■ Exercise objective
In the entries below, find each line bearing the string "want" and copy it.

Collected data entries
/-- 32.0 Gbit/s, as the table of common rates gives it. -/
def rateTop : Nat := 204 * 2 ^ 24 + 0xCCCCCD

/-- The quad rate lies between 10.0 and 32.0 Gbit/s. -/
def rateLegal (v : Nat) : Bool := decide (64 * 2 ^ 24 ≤ rateOf v) && decide (rateOf v ≤ rateTop)

/-- The rate of a lane obeys R341: the limits of its use, and the rates a standard fixes. The rate is r / 2^d. -/
def laneRateLegal (s : State) (l r d : Nat) : Bool :=
  let is (n num : Nat) : Bool := r * n == num * 2 ^ 24 * 2 ^ d
  let up (m : Nat) : Bool := decide (r ≤ m * 2 ^ d)
  decide (8 * 2 ^ 24 * 2 ^ d ≤ r) &&
    (if isCamLane s l then [8, 16, 20, 32, 40, 64, 80].any (is 1)
     else if l < 40 then up (if throughput s then rateTop else 180 * 2 ^ 24)
     else if l < 44 then up (165 * 2 ^ 24)
     else [66, 165].any (is 1))

/-! Lock and its loss (R348 to R350). -/

/-- ETH.PSTAT.LINK of a port follows block lock of its lane; a change raises ETH_LINK (Table: ETH.PSTAT). -/
def ethLink (s : State) (p : Nat) : State :=
  let v := flag s LAN.LSTAT_LOCK (44 + p) && flag s ETH.PCFG_EN p
  if flag s ETH.PSTAT_LINK p = v then s
  else raiseEvent (setF s ETH.PSTAT_LINK (bnat v) p) 7 0x0501 (p + 256 * bnat v) 0

/-- Tells the owner of a lane that it has no lock. -/
def tellLost (s : State) (l : Nat) : State :=
  if l < 32 || (l < 40 && throughput s) then linkLaneLost s l else if 44 ≤ l then ethLink s (l - 44) else s

/-- A scan in progress ends without a result (R352). -/
def abortEye (s : State) (l : Nat) : State :=
  if flag s LAN.EYECTL_BUSY l then setF (setF s LAN.EYECTL_BUSY 0 l) LAN.EYERES 0xFFFFFFFF l else s

/-- A receiver loses lock: what R348 lists, and reacquisition where a signal remains (R350). -/
def lockLost (s : State) (l : Nat) (signal : Bool) : State :=
  let s := setF (setF s LAN.LSTAT_LOCK 0 l) LAN.LSTAT_SIGDET (bnat signal) l
  let s := setReacquiring (abortEye (incF s LAN.LOCKCNT l) l) l signal
  tellLost (raiseEvent s 0 0x0401 l (getF s LAN.LSTAT l)) l

/-- A receiver leaves service without a loss of lock (R353). -/
def dropLock (s : State) (l : Nat) : State :=
  let had := flag s LAN.LSTAT_LOCK l
  let s := setF (setF (setF s LAN.LSTAT_LOCK 0 l) LAN.RXSTAT_STAGE 0 l) LAN.RXSTAT_FROZEN 0 l
  let s := setReacquiring (abortEye (setF s LAN.PRBSCFG_SYNC 0 l) l) l false
  if had then tellLost s l else s

/-- A receiver that is enabled and ACTIVE. -/
def rxActive (s : State) (l : Nat) : Bool := flag s LAN.LCFG_EN l && getF s LAN.LSTAT_RXST l == 0

/-- QUAD_RATE is raised when every receiver with a signal has locked at the new rate (R342, R347). -/
def checkQuadRate (s : State) (q : Nat) : State :=
  let u := quadOf s q
  if u.due && !(quadLanes q).any (fun l => rxActive s l && flag s LAN.LSTAT_SIGDET l && !flag s LAN.LSTAT_LOCK l) then
    let s := setF (setQuad s q { u with due := false }) LAN.QSTAT_RETRAIN 0 q
    raiseEvent s 0 0x0405 q (getF s LAN.QRATE q)
  else s

/-- A receiver locks. -/
def lockGained (s : State) (l : Nat) : State :=
  if rxActive s l && !flag s LAN.LSTAT_LOCK l && !flag s LAN.QSTAT_CHANGING (l / 4) &&
      (s.lane.reacquiring.contains l || getF s LAN.RXSTAT_STAGE l == 5) then
    let s := setF (setF (setF s LAN.LSTAT_LOCK 1 l) LAN.LSTAT_SIGDET 1 l) LAN.RXSTAT_STAGE 0 l
    let s := raiseEvent (setReacquiring s l false) 0 0x0402 l 0
    let s := if l < 32 || (l < 40 && throughput s) then linkLaneLocked s l else if 44 ≤ l then ethLink s (l - 44)
      else if 40 ≤ l ∧ twinEnabled s ∧ twinState s = 1 then sendHello s else s
    checkQuadRate s (l / 4)
  else s

/-- Errors counted on a locked receiver; above ERRMAX, 0 acting as 1, they shut it down (R349). -/
def laneErrors (s : State) (l n : Nat) : State :=
  let s := addF s LAN.BLKERR n l
  if flag s LAN.LSTAT_LOCK l && decide (Nat.max 1 (getF s LAN.CFG_ERRMAX) < n) then
    let s := raiseEvent (setF s LAN.LSTAT_ERRSD 1 l) 0 0x0403 l (getF s LAN.CFG_ERRMAX)
    lockLost s l true
  else s

/-! Training (R345 to R347). -/

/-- The CTLE code a receiver settles at: the register's in MANUAL, one that the spec does not state otherwise. -/
def settleCtle (s : State) (l : Nat) : State :=
  if getF s LAN.RXCFG_ADAPT l = 2 then setF s LAN.RXSTAT_CTLE (getF s LAN.RXCFG_CTLE l) l
  else
    let (v, s) := free s
    setF s LAN.RXSTAT_CTLE (v % 16) l

/-- The DFE taps a receiver settles at: 0 in MANUAL, unstated otherwise. -/
def settleDfe (s : State) (l : Nat) : State :=
  forEach (upto 12) s (fun s i =>
    if getF s LAN.RXCFG_ADAPT l = 2 then setF s LAN.DFE_TAP 0 (16 * l + i)
    else
      let (v, s) := free s
      setF s LAN.DFE_TAP (v % 256) (16 * l + i))

/-- A rate change starts: every lane of the quad loses lock, and the PLL moves to the new rate (Table: quad rate change).
The rate already in force changes nothing. -/
def startQuadRate (s : State) (q : Nat) (v : Reg32) : State :=
  let s := setQuad s q { quadOf s q with want := none, waits := [] }
  if regRaw s (LAN.QRATE.off q) = v then s
  else
    let s := setF (setF (regPut s (LAN.QRATE.off q) v) LAN.QSTAT_CHANGING 1 q) LAN.QSTAT_PLLLOCK 0 q
    let s := setQuad s q { quadOf s q with due := false }
    forEach (quadLanes q) s (fun s l =>
      let s := setF s LAN.RXSTAT_STAGE 0 l
      let s := if flag s LAN.LSTAT_LOCK l then lockLost s l true else s
      setReacquiring s l false)

/-- A write of LAN.QRATE[q] (R342, R343, R347). -/
def quadRateWrite (s : State) (q : Nat) (v : Reg32) : State :=
  if !flag s LAN.QCFG_EN q then regPut s (LAN.QRATE.off q) v
  else if !rateLegal v.toNat then setF s LAN.QSTAT_RATEREF 1 q
  else
    let u := quadOf s q
    let training := (quadLanes q).filter (fun l => decide (getF s LAN.RXSTAT_STAGE l ≠ 0))
    if flag s LAN.QSTAT_CHANGING q || u.waits ≠ [] then setQuad s q { u with want := some v }
    else if regRaw s (LAN.QRATE.off q) = v then s
    else if training ≠ [] then setQuad s q { u with want := some v, waits := training }
    else startQuadRate s q v

/-- The PLL has locked at the new rate; transmitters resume and receivers train. Once they have locked, QUAD_RATE is
raised. -/
def quadRateDone (s : State) (q : Nat) : State :=
  if flag s LAN.QSTAT_CHANGING q then
    let s := setF (setF s LAN.QSTAT_CHANGING 0 q) LAN.QSTAT_PLLLOCK 1 q
    let s := forEach ((quadLanes q).filter (rxActive s)) s (fun s l => setF s LAN.RXSTAT_STAGE 1 l)
    let s := setQuad s q { quadOf s q with due := true }
    match (quadOf s q).want with
    | some v => checkQuadRate (startQuadRate s q v) q
    | none => checkQuadRate s q
  else checkQuadRate s q

/-- A training step of a receiver ends. -/
def trainingStage (s : State) (l : Nat) (ok : Bool) : State :=
  let q := l / 4
  let st := getF s LAN.RXSTAT_STAGE l
  let u := quadOf s q
  if st = 0 then s
  else if u.waits.contains l then
    let s := setF (setF s LAN.RXSTAT_STAGE 0 l) LAN.QSTAT_RETRAIN 1 q
    let rest := u.waits.filter (fun x => x != l)
    let s := setQuad s q { u with waits := rest }
    if rest = [] then startQuadRate s q (u.want.getD 0) else s
  else if !ok then setF s LAN.RXSTAT_STAGE 1 l
  else if st = 5 then lockGained s l
  else
    let s := if st = 1 then setF s LAN.LSTAT_SIGDET 1 l else if st = 3 then settleCtle s l else if st = 4 then settleDfe s l else s
    setF s LAN.RXSTAT_STAGE (st + 1) l

/-- Reacquisition has failed, or 10 ms have passed: an unlocked receiver trains from stage 1 (R350). -/
def laneRetrain (s : State) (l : Nat) : State :=
  if rxActive s l && !flag s LAN.LSTAT_LOCK l && !flag s LAN.QSTAT_CHANGING (l / 4) then
    setF (setReacquiring s l false) LAN.RXSTAT_STAGE 1 l
  else s

/-- Signal returns after a loss: reacquisition from the held values (R350). -/
def signalReturn (s : State) (l : Nat) : State :=
  if rxActive s l && !flag s LAN.LSTAT_SIGDET l then
    let s := setF s LAN.LSTAT_SIGDET 1 l
    if getF s LAN.RXSTAT_STAGE l = 0 then setReacquiring s l true else s
  else s

/-- A window of 65,536 UI ends with n transitions (R346); an adapting receiver has new values (R345). -/
def densityWindow (s : State) (l n : Nat) : State :=
  if !rxActive s l then s
  else
    let s := setF s LAN.RXSTAT_TDENS (Nat.min 255 (n / 256)) l
    let low : Bool := decide (n < 256 * getF s LAN.RXCFG_TDMIN l)
    let s := setF s LAN.RXSTAT_FROZEN (bnat low) l
    if !low && flag s LAN.LSTAT_LOCK l && decide (getF s LAN.RXCFG_ADAPT l = 0) then settleDfe (settleCtle s l) l else s

/-! Enables (R343) and power states (R353). -/

/-- The PLL stops when all eight sides of its quad have gone to SLEEP. -/
def quadSleeps (s : State) (q : Nat) : State :=
  if (quadLanes q).all (fun l => getF s LAN.LSTAT_TXST l == 2 && getF s LAN.LSTAT_RXST l == 2) && flag s LAN.QSTAT_PLLLOCK q then
    setQuad (setF s LAN.QSTAT_PLLLOCK 0 q) q { quadOf s q with asleep := true }
  else s

/-- The PLL runs again when a side of its quad wakes. -/
def quadWakes (s : State) (q : Nat) : State :=
  if (quadOf s q).asleep then setQuad (setF s LAN.QSTAT_PLLLOCK 1 q) q { quadOf s q with asleep := false } else s

/-- A lane is switched off. -/
def laneOff (s : State) (l : Nat) : State :=
  let s := dropLock s l
  let s := setF (setF (setF s LAN.LCFG_EN 0 l) LAN.LSTAT_TXST 2 l) LAN.LSTAT_RXST 2 l
  if 44 ≤ l then ethLink s (l - 44) else s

■ Expected answer
  let s := setQuad s q { quadOf s q with want := none, waits := [] }
    if flag s LAN.QSTAT_CHANGING q || u.waits ≠ [] then setQuad s q { u with want := some v }
    else if training ≠ [] then setQuad s q { u with want := some v, waits := training }
    match (quadOf s q).want with
    if rest = [] then startQuadRate s q (u.want.getD 0) else s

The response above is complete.